▶ [EXERCISE]:
Every line below between the one holding "def testTicks (cls" and the one holding "def within24h (now", inclusive, should be copied exactly, and no other line.

▶ [GIVEN RECORDS]:
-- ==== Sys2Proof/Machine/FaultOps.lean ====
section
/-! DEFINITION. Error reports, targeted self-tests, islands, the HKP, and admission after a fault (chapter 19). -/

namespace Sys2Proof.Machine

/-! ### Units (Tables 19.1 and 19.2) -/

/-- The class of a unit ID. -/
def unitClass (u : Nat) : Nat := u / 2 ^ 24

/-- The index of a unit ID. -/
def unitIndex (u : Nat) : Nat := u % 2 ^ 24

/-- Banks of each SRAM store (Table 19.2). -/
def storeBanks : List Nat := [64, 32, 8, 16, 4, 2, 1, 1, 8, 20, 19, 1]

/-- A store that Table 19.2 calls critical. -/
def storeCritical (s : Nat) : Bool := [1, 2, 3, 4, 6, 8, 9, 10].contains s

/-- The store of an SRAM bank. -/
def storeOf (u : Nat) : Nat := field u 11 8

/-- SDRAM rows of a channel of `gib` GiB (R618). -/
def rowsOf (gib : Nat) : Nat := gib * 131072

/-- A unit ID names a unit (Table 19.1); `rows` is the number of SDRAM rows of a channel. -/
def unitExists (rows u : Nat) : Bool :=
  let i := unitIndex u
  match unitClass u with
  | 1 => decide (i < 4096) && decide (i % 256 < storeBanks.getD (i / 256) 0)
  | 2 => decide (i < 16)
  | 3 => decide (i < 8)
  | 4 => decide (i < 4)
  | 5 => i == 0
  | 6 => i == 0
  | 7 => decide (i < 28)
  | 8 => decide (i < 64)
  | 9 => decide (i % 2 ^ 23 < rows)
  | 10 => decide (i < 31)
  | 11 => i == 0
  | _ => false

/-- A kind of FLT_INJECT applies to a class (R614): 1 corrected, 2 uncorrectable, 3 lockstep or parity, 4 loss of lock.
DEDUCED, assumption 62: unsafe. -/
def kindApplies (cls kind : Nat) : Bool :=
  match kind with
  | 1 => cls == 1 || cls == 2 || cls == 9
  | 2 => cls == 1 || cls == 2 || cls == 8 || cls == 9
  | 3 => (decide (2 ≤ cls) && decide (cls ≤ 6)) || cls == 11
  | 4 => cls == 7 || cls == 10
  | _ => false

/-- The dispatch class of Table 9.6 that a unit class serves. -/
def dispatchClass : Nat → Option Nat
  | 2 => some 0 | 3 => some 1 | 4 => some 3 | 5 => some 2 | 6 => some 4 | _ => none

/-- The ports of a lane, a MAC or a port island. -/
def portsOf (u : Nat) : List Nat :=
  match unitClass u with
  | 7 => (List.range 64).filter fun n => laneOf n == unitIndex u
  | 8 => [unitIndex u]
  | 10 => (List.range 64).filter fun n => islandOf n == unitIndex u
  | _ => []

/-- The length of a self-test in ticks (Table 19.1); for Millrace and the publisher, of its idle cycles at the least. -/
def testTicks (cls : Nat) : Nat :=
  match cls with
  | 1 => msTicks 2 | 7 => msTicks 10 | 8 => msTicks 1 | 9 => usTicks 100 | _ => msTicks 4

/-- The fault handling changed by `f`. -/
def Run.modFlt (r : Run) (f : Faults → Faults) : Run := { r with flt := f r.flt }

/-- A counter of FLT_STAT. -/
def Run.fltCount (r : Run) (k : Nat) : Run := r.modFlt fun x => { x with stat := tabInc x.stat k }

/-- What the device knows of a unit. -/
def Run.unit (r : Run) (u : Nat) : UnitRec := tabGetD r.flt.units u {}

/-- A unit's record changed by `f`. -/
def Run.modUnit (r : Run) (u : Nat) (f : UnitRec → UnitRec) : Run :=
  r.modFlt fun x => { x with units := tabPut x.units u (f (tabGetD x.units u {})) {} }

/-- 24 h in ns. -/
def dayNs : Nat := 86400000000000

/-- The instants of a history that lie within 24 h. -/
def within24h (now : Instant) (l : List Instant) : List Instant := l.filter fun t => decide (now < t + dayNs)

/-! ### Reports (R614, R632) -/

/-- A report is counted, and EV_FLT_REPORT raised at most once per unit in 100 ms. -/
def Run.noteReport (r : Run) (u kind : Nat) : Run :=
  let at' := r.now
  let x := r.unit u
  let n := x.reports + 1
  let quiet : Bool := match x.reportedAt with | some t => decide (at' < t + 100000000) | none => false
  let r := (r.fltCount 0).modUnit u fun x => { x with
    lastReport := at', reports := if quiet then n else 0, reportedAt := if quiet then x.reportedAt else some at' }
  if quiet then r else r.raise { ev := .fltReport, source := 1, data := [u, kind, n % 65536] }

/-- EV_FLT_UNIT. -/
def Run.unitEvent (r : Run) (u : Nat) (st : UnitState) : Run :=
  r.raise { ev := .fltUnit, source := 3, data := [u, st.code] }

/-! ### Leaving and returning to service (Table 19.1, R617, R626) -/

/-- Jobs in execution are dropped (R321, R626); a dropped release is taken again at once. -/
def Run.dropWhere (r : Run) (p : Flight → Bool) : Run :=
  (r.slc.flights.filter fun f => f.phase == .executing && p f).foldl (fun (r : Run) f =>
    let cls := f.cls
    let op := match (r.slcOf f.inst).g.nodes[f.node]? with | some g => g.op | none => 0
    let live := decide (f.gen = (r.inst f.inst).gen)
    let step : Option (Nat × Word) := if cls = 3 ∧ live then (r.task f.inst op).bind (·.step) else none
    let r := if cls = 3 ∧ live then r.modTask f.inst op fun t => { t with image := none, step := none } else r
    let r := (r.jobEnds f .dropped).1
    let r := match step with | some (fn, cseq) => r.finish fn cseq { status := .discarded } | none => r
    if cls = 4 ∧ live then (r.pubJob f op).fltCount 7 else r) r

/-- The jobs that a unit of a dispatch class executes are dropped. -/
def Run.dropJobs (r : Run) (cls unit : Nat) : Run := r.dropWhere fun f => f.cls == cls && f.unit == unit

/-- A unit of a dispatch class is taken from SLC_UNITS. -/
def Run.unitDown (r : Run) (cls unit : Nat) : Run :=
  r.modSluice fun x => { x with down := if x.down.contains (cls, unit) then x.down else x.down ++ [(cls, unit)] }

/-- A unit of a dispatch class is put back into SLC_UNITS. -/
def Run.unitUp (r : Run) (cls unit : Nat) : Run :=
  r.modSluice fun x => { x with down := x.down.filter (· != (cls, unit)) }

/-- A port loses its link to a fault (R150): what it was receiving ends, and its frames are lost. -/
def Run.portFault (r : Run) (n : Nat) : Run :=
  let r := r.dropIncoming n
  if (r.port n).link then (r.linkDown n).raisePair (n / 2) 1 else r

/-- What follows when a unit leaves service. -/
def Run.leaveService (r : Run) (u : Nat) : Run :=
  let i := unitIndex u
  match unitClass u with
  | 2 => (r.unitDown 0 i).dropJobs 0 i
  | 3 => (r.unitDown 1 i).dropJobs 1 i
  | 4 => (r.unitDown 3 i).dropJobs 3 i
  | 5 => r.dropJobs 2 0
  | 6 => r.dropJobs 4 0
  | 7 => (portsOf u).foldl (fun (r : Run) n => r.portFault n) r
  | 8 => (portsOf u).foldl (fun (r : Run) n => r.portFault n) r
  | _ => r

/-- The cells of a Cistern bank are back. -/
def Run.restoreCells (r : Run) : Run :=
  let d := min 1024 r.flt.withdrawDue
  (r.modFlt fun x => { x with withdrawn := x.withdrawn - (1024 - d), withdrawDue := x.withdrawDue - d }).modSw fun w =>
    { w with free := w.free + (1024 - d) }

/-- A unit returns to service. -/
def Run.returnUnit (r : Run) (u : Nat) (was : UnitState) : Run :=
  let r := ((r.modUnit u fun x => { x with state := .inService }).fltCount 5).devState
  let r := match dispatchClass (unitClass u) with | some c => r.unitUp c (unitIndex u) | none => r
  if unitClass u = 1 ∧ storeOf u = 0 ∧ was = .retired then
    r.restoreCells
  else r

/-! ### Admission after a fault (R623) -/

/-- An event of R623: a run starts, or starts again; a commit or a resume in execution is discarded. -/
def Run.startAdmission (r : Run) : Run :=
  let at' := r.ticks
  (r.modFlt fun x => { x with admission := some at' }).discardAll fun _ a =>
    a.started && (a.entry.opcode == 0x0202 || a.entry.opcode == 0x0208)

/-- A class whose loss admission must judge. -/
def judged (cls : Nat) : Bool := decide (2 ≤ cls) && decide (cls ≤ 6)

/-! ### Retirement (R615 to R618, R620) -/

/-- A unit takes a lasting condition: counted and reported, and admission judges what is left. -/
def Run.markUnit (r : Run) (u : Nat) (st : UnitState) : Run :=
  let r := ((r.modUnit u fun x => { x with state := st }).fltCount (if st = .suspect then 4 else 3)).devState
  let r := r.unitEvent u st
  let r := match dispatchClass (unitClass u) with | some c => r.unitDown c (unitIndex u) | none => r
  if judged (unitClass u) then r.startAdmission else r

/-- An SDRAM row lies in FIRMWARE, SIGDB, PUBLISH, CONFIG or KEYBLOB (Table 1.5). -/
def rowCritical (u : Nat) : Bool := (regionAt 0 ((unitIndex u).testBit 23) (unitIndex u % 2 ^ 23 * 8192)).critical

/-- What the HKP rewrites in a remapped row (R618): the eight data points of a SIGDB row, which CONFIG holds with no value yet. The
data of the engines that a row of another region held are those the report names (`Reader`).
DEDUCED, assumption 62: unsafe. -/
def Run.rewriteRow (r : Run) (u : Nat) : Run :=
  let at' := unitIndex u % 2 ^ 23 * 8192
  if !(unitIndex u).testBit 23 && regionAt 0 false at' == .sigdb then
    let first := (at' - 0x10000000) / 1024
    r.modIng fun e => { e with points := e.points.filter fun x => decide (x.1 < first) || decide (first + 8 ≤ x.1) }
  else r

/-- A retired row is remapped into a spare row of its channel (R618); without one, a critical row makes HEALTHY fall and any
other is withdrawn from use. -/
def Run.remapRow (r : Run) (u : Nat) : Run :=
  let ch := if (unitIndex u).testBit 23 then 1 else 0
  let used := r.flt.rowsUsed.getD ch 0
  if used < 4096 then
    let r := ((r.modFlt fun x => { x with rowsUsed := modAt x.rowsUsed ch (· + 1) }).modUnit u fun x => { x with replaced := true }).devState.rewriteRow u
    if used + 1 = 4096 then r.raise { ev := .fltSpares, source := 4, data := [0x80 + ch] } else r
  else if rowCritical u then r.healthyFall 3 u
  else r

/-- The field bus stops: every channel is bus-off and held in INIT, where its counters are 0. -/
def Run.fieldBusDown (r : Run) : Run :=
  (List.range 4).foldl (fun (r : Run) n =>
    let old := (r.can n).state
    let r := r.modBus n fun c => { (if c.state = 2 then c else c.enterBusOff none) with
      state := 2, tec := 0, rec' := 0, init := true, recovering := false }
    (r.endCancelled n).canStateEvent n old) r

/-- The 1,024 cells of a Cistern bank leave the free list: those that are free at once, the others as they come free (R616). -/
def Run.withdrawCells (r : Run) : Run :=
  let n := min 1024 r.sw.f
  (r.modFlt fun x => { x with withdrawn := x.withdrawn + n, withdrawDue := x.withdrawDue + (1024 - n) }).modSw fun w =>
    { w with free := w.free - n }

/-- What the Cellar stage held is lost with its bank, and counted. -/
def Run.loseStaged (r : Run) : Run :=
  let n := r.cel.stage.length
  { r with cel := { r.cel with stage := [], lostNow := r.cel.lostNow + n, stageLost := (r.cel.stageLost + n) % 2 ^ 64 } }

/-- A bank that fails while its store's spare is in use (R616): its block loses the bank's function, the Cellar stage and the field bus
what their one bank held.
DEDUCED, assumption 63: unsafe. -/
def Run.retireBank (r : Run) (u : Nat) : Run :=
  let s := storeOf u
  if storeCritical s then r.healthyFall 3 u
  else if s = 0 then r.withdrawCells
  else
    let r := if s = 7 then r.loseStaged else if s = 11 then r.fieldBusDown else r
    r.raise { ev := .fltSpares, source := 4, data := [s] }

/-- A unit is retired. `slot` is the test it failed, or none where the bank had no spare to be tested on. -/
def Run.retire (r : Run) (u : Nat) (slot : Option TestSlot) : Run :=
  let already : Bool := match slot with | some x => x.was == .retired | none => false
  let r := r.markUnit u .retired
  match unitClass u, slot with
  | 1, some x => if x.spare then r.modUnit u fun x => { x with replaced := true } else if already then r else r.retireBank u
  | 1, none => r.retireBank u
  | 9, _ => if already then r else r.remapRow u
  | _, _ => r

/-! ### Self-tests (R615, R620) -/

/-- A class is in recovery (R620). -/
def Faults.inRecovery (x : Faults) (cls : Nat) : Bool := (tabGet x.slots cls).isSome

▶ [COMPLETED EXERCISE]:
def testTicks (cls : Nat) : Nat :=
  match cls with
  | 1 => msTicks 2 | 7 => msTicks 10 | 8 => msTicks 1 | 9 => usTicks 100 | _ => msTicks 4

/-- The fault handling changed by `f`. -/
def Run.modFlt (r : Run) (f : Faults → Faults) : Run := { r with flt := f r.flt }

/-- A counter of FLT_STAT. -/
def Run.fltCount (r : Run) (k : Nat) : Run := r.modFlt fun x => { x with stat := tabInc x.stat k }

/-- What the device knows of a unit. -/
def Run.unit (r : Run) (u : Nat) : UnitRec := tabGetD r.flt.units u {}

/-- A unit's record changed by `f`. -/
def Run.modUnit (r : Run) (u : Nat) (f : UnitRec → UnitRec) : Run :=
  r.modFlt fun x => { x with units := tabPut x.units u (f (tabGetD x.units u {})) {} }

/-- 24 h in ns. -/
def dayNs : Nat := 86400000000000

/-- The instants of a history that lie within 24 h. -/
def within24h (now : Instant) (l : List Instant) : List Instant := l.filter fun t => decide (now < t + dayNs)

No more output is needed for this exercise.